Please repeat, from the entries that follow, the lines from the one containing "heard (R222). -/" through the one containing "else match d.nbrFree with" exactly, adding nothing.

══ Records shown ══

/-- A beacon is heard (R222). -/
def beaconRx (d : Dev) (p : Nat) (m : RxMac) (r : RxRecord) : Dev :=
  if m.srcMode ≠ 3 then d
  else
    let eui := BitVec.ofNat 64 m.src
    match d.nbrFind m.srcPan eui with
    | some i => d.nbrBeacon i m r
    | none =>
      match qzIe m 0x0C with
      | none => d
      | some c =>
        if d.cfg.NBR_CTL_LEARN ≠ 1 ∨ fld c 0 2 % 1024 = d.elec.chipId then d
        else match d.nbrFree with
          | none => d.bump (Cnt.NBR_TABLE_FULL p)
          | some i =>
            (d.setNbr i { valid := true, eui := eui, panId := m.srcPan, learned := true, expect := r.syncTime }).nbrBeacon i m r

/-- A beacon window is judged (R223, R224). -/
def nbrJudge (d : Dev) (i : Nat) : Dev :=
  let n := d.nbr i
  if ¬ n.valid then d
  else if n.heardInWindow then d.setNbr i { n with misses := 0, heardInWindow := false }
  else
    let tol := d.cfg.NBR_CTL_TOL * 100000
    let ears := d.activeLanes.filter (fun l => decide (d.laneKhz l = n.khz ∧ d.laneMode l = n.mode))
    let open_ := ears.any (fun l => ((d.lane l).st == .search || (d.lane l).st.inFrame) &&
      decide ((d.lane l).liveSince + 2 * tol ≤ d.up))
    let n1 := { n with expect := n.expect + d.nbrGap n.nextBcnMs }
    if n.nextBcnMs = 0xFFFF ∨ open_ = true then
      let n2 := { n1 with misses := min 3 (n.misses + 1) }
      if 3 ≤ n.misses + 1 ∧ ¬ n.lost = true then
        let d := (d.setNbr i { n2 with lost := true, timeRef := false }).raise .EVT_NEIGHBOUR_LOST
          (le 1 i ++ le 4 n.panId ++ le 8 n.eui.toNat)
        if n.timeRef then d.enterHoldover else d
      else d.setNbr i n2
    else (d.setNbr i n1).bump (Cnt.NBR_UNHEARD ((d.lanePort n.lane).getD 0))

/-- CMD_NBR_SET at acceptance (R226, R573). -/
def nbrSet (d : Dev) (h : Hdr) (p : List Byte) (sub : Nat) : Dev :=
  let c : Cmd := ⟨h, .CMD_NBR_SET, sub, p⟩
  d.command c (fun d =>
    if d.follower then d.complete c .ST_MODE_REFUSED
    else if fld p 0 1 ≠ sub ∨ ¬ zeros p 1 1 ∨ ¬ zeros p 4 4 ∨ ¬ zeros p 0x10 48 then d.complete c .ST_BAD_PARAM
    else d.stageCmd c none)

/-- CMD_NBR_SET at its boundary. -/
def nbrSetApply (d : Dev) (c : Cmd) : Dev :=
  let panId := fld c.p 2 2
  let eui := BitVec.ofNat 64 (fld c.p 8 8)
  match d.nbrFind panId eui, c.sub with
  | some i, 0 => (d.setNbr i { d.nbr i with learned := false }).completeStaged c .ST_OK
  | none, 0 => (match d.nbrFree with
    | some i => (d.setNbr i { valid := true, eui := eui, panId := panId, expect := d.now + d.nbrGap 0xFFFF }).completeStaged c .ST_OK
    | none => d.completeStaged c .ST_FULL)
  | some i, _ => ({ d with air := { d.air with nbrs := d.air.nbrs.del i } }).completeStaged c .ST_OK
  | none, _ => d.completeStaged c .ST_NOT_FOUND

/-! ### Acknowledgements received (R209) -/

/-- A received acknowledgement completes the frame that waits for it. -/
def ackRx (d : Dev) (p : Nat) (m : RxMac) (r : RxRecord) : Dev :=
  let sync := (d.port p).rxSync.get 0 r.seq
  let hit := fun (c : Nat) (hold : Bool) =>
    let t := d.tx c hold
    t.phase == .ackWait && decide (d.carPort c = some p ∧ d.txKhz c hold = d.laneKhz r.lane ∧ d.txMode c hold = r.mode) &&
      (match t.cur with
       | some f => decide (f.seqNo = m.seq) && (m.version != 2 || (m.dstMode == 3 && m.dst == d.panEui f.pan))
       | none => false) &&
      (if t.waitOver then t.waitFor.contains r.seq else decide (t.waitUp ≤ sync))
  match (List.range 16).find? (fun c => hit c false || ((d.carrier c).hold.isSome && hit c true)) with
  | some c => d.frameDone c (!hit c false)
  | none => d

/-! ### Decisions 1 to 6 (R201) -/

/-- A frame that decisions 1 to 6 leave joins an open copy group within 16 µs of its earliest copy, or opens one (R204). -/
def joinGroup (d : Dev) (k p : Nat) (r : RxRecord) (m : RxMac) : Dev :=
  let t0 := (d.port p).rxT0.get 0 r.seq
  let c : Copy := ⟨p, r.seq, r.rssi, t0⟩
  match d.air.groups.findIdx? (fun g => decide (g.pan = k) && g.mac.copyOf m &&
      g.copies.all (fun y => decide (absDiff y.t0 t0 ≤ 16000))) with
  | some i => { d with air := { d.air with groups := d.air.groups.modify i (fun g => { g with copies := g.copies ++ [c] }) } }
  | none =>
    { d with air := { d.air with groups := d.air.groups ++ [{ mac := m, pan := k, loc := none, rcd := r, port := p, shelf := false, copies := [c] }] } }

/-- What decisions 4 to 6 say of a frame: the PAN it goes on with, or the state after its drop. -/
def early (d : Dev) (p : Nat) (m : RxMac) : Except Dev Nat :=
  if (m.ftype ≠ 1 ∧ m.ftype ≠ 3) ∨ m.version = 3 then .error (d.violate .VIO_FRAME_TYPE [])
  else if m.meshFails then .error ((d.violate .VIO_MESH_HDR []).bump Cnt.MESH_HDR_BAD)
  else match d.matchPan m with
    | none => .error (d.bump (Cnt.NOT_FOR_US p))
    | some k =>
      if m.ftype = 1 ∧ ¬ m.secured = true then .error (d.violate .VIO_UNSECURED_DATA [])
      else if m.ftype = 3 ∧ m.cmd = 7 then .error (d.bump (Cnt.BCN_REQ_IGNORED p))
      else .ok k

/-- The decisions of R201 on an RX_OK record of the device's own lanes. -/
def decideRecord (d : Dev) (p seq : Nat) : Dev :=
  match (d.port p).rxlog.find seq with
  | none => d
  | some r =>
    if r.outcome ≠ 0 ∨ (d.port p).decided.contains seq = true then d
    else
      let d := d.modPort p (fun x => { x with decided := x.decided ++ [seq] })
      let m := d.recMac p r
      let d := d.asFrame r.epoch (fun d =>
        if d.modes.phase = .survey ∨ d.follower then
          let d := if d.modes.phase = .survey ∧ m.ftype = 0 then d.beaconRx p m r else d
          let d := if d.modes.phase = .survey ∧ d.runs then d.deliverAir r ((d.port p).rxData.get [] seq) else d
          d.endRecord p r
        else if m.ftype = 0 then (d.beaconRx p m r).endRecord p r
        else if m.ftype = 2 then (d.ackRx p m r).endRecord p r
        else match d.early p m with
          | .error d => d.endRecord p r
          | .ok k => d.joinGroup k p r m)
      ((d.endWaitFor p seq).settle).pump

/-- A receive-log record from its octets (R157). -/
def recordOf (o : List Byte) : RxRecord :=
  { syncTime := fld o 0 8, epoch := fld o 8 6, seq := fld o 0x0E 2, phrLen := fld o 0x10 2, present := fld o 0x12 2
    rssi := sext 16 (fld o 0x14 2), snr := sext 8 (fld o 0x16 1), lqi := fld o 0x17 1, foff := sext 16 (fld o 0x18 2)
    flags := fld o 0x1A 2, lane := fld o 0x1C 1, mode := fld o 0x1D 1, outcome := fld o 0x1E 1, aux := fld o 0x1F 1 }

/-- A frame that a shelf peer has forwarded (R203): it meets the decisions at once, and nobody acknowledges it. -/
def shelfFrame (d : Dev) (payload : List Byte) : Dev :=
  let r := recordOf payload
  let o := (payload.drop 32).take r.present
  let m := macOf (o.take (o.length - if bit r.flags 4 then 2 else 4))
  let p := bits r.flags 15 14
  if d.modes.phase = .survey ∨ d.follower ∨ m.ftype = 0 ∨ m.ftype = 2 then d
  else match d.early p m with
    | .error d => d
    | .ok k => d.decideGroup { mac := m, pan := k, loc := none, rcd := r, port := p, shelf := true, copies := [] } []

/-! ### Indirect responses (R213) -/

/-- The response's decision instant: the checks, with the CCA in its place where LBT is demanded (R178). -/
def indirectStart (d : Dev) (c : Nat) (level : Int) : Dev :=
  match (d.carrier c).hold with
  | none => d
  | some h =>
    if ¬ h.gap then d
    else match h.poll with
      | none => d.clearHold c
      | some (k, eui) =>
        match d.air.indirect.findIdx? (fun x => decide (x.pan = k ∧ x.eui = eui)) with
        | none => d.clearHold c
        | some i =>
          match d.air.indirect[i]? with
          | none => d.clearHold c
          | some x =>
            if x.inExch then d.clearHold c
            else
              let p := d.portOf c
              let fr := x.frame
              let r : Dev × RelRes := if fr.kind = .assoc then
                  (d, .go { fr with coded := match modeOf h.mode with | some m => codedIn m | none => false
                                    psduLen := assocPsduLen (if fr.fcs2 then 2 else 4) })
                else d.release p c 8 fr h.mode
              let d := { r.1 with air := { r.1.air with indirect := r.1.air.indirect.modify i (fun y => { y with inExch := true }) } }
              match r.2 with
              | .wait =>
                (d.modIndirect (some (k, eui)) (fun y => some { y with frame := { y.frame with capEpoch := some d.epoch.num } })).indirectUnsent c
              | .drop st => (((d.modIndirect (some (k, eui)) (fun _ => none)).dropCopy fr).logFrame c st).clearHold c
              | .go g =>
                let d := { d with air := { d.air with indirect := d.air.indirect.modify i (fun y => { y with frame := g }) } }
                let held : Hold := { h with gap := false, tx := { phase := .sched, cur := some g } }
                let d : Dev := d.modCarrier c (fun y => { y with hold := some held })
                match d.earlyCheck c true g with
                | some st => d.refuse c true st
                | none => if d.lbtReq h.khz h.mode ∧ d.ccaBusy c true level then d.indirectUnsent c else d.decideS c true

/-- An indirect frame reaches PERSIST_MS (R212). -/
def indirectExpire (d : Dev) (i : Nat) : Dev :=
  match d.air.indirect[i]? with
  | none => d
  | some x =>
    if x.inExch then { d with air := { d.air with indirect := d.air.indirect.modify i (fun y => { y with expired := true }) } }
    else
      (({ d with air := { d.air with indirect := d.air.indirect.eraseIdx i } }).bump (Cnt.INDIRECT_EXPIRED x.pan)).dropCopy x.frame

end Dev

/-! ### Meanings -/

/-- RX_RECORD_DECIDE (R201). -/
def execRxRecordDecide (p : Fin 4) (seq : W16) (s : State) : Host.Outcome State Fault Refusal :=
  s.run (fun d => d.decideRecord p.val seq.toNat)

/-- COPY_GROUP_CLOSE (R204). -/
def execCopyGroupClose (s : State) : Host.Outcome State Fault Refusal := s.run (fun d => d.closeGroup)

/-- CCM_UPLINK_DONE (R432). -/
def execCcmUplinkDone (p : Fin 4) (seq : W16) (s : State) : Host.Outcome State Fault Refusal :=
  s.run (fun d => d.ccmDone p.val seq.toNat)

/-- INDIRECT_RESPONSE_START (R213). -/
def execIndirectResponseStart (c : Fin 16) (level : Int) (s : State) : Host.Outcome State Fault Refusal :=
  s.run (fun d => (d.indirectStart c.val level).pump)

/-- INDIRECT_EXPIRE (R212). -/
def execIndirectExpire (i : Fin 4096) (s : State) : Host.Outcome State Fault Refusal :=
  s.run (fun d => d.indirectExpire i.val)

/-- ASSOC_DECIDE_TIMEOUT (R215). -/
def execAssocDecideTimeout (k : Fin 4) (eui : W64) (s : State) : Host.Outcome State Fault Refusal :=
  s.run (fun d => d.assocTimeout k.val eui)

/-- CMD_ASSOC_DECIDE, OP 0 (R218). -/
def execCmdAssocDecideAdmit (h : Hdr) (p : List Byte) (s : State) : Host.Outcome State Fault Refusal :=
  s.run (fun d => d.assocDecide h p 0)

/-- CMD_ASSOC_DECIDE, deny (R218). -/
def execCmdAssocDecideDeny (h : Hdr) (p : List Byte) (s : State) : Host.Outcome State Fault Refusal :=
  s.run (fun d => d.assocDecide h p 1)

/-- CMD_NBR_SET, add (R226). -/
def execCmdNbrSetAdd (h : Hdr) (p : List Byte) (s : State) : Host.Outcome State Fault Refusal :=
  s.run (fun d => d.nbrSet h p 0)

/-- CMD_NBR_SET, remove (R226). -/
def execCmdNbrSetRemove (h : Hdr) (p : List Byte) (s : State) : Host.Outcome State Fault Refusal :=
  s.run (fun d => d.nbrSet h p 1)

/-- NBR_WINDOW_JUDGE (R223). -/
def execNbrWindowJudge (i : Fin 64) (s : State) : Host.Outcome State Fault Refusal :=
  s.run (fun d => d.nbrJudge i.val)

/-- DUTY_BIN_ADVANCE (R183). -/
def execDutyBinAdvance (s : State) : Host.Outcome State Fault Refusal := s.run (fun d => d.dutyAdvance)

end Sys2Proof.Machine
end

═══
══ Records shown ══

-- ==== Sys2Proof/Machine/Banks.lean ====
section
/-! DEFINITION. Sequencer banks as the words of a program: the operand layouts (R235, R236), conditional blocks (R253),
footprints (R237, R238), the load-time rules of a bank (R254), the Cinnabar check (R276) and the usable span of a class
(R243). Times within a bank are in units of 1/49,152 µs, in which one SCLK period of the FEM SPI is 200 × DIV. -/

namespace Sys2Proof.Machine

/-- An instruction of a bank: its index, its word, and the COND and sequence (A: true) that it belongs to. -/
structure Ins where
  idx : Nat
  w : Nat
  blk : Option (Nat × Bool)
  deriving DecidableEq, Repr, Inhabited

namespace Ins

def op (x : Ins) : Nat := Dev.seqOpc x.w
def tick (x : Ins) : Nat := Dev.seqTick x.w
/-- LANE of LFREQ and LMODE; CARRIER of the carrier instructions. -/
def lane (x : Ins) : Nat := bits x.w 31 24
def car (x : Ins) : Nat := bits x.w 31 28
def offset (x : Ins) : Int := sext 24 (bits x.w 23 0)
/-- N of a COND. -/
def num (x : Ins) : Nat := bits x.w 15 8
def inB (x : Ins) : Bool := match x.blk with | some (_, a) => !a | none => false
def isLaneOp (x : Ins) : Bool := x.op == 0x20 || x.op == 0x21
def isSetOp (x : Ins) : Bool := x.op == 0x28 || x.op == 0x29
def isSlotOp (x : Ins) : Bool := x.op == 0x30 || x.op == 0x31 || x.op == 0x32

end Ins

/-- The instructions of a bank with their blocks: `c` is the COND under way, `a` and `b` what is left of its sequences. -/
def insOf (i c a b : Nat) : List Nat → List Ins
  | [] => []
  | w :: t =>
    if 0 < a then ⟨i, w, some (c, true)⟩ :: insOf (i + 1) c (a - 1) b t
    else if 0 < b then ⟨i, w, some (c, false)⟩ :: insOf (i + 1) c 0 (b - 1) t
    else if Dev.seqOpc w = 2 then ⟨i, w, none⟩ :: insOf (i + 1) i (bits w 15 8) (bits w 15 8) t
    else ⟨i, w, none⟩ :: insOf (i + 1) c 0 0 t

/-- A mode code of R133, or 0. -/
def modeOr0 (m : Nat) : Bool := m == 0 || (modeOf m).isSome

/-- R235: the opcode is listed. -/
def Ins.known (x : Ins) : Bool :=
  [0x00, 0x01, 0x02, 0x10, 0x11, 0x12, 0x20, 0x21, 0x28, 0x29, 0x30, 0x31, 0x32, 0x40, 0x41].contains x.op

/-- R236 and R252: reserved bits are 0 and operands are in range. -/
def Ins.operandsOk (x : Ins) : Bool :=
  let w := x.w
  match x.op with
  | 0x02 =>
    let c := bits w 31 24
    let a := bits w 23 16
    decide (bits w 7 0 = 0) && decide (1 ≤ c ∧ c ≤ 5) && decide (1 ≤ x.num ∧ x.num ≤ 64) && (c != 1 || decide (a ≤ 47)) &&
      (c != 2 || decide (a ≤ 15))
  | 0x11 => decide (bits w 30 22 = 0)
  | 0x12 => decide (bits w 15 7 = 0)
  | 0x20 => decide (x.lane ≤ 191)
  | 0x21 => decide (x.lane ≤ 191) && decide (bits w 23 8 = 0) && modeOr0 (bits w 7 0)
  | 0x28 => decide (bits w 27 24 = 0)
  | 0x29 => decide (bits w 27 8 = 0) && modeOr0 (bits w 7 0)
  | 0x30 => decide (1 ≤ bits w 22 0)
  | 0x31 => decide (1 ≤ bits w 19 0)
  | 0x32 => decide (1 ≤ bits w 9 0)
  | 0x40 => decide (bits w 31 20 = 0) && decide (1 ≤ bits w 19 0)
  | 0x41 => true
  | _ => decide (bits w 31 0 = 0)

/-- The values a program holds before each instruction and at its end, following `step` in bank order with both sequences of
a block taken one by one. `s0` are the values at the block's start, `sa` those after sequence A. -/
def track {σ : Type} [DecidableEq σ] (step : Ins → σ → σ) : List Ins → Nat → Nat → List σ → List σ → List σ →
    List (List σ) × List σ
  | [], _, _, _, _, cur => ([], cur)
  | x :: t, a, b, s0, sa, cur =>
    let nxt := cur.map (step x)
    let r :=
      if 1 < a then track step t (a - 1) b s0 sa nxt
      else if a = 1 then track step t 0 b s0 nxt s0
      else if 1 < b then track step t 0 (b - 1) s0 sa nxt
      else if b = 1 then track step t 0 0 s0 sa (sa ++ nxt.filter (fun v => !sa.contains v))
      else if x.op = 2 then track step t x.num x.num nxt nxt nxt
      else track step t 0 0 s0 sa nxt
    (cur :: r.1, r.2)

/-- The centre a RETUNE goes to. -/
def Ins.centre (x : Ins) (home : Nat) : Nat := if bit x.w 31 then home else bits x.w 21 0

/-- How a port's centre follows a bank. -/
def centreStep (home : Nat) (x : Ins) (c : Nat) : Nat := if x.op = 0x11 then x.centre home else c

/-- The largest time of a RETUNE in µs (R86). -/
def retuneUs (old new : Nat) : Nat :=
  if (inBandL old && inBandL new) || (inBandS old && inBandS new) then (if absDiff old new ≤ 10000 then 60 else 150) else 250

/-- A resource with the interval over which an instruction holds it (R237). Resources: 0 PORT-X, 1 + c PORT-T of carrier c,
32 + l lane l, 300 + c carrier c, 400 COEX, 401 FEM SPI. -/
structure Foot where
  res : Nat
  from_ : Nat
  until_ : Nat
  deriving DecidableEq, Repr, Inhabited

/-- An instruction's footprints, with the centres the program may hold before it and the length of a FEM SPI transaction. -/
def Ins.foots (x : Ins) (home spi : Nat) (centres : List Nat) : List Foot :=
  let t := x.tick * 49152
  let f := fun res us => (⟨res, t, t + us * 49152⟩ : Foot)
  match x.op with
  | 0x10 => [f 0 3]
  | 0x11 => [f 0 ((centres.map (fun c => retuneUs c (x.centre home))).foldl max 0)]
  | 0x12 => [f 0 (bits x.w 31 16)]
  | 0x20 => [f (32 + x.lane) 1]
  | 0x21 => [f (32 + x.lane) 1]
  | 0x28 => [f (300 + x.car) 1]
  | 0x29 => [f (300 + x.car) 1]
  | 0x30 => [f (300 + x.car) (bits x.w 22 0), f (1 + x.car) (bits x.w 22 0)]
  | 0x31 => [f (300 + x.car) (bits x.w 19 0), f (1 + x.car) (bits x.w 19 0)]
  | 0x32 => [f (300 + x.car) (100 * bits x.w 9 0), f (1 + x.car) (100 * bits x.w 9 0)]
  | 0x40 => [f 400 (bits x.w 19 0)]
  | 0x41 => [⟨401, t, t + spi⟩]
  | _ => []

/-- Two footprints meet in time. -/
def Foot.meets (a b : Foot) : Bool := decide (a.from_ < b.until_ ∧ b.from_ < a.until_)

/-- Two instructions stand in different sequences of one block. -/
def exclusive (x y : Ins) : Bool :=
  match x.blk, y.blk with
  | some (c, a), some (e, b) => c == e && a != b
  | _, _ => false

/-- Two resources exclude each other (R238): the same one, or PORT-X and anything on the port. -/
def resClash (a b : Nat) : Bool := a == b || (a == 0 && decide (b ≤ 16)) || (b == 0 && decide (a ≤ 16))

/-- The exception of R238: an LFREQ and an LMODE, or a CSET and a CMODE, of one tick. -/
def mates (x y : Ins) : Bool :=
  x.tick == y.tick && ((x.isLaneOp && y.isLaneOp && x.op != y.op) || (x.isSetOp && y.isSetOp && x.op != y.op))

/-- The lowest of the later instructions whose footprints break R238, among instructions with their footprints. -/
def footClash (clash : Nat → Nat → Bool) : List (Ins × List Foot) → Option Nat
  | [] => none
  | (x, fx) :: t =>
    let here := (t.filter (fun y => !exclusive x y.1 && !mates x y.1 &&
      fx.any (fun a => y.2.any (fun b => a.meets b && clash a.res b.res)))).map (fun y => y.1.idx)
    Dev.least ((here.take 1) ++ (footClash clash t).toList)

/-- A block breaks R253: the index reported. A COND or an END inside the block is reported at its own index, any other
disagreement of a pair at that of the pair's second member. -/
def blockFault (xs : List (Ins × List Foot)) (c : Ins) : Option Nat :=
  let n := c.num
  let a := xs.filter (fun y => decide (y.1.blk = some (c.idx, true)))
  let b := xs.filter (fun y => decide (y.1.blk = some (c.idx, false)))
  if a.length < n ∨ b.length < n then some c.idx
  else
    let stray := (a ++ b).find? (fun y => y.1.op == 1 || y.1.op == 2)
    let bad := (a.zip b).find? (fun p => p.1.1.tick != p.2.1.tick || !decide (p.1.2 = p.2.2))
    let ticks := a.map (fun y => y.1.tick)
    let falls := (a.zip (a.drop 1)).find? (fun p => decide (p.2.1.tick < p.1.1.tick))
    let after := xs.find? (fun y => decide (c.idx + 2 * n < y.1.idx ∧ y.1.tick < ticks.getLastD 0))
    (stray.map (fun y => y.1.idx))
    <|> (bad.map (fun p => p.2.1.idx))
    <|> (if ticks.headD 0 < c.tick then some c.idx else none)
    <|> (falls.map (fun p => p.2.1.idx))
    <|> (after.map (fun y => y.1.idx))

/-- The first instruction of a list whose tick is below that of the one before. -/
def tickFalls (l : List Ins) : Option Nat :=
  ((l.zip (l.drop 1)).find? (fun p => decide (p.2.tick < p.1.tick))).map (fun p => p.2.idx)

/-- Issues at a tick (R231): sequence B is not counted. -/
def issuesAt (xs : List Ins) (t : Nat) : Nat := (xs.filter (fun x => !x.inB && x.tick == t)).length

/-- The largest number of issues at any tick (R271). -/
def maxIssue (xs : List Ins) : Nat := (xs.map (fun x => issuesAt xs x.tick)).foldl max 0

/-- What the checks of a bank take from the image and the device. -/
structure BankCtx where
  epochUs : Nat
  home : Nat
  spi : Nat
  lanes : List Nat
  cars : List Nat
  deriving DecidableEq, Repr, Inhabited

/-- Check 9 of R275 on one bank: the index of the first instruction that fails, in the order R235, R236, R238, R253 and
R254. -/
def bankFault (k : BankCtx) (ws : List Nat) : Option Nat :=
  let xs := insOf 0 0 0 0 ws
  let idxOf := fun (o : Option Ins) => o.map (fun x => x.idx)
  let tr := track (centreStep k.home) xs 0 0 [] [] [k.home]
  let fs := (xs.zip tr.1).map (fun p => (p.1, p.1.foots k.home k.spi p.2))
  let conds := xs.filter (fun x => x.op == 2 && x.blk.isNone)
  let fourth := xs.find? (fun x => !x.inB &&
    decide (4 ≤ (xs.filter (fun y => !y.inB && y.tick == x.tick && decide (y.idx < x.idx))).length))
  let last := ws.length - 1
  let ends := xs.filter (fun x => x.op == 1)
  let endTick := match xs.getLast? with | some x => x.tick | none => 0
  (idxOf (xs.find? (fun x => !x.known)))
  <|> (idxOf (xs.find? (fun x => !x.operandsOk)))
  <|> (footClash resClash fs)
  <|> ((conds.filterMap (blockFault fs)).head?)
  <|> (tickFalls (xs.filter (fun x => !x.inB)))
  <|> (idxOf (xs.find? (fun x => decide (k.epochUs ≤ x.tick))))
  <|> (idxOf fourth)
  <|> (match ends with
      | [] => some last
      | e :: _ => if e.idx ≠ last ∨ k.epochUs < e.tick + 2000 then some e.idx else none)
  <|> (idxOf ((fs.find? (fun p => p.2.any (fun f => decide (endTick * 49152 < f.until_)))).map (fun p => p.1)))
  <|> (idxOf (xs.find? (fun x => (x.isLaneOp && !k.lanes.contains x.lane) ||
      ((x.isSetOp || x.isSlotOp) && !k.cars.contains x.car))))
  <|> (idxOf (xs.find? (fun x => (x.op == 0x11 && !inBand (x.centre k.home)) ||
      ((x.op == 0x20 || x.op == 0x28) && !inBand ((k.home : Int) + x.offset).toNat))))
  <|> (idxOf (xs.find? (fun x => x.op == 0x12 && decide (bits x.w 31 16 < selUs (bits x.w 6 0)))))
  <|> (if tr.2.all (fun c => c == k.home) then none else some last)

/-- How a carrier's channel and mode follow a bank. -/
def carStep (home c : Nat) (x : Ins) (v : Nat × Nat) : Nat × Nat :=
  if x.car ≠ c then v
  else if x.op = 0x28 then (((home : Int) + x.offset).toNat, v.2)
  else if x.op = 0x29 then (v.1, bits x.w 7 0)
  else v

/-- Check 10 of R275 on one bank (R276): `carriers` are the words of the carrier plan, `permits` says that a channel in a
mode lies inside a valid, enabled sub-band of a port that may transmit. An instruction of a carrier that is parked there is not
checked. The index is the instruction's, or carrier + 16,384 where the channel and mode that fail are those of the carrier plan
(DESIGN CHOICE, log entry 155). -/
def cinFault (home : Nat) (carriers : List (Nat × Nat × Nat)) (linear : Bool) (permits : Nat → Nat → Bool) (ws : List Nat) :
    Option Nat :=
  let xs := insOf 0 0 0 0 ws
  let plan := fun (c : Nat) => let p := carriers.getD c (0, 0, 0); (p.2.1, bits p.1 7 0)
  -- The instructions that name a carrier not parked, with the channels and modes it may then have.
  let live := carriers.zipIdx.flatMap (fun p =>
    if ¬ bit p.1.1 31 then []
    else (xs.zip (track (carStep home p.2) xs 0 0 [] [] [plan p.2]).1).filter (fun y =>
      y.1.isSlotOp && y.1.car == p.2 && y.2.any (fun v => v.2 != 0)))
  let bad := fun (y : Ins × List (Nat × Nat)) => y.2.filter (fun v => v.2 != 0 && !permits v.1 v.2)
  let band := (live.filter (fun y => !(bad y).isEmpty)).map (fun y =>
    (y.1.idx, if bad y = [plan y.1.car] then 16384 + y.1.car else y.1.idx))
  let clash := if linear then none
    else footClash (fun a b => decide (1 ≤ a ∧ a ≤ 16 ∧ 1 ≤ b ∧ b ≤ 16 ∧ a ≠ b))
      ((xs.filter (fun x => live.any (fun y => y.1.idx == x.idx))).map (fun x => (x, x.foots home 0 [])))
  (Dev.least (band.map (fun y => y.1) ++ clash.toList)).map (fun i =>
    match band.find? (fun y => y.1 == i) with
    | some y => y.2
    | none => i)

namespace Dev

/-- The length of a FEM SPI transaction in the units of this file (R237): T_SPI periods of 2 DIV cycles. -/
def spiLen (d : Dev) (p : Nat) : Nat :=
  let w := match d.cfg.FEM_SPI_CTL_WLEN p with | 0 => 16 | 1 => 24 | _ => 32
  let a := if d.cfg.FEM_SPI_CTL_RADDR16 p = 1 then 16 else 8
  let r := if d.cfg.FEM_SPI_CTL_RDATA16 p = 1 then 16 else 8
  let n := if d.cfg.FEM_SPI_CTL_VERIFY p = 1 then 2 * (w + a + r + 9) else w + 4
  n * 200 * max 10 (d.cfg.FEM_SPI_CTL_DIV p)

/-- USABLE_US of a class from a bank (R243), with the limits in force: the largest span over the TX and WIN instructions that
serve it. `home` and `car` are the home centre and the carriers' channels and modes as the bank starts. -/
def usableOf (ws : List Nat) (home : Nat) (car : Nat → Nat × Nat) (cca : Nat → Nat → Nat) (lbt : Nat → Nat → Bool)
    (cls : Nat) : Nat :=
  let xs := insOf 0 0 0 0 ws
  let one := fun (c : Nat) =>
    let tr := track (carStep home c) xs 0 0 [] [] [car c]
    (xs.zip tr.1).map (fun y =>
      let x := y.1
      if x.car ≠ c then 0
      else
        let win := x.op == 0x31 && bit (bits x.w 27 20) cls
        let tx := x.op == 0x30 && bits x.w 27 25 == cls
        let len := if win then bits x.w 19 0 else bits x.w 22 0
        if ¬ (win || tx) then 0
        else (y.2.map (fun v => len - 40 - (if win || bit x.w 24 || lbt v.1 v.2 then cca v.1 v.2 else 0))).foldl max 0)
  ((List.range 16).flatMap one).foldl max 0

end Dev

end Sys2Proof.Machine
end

═══

◆ **Task response**
/-- A beacon is heard (R222). -/
def beaconRx (d : Dev) (p : Nat) (m : RxMac) (r : RxRecord) : Dev :=
  if m.srcMode ≠ 3 then d
  else
    let eui := BitVec.ofNat 64 m.src
    match d.nbrFind m.srcPan eui with
    | some i => d.nbrBeacon i m r
    | none =>
      match qzIe m 0x0C with
      | none => d
      | some c =>
        if d.cfg.NBR_CTL_LEARN ≠ 1 ∨ fld c 0 2 % 1024 = d.elec.chipId then d
        else match d.nbrFree with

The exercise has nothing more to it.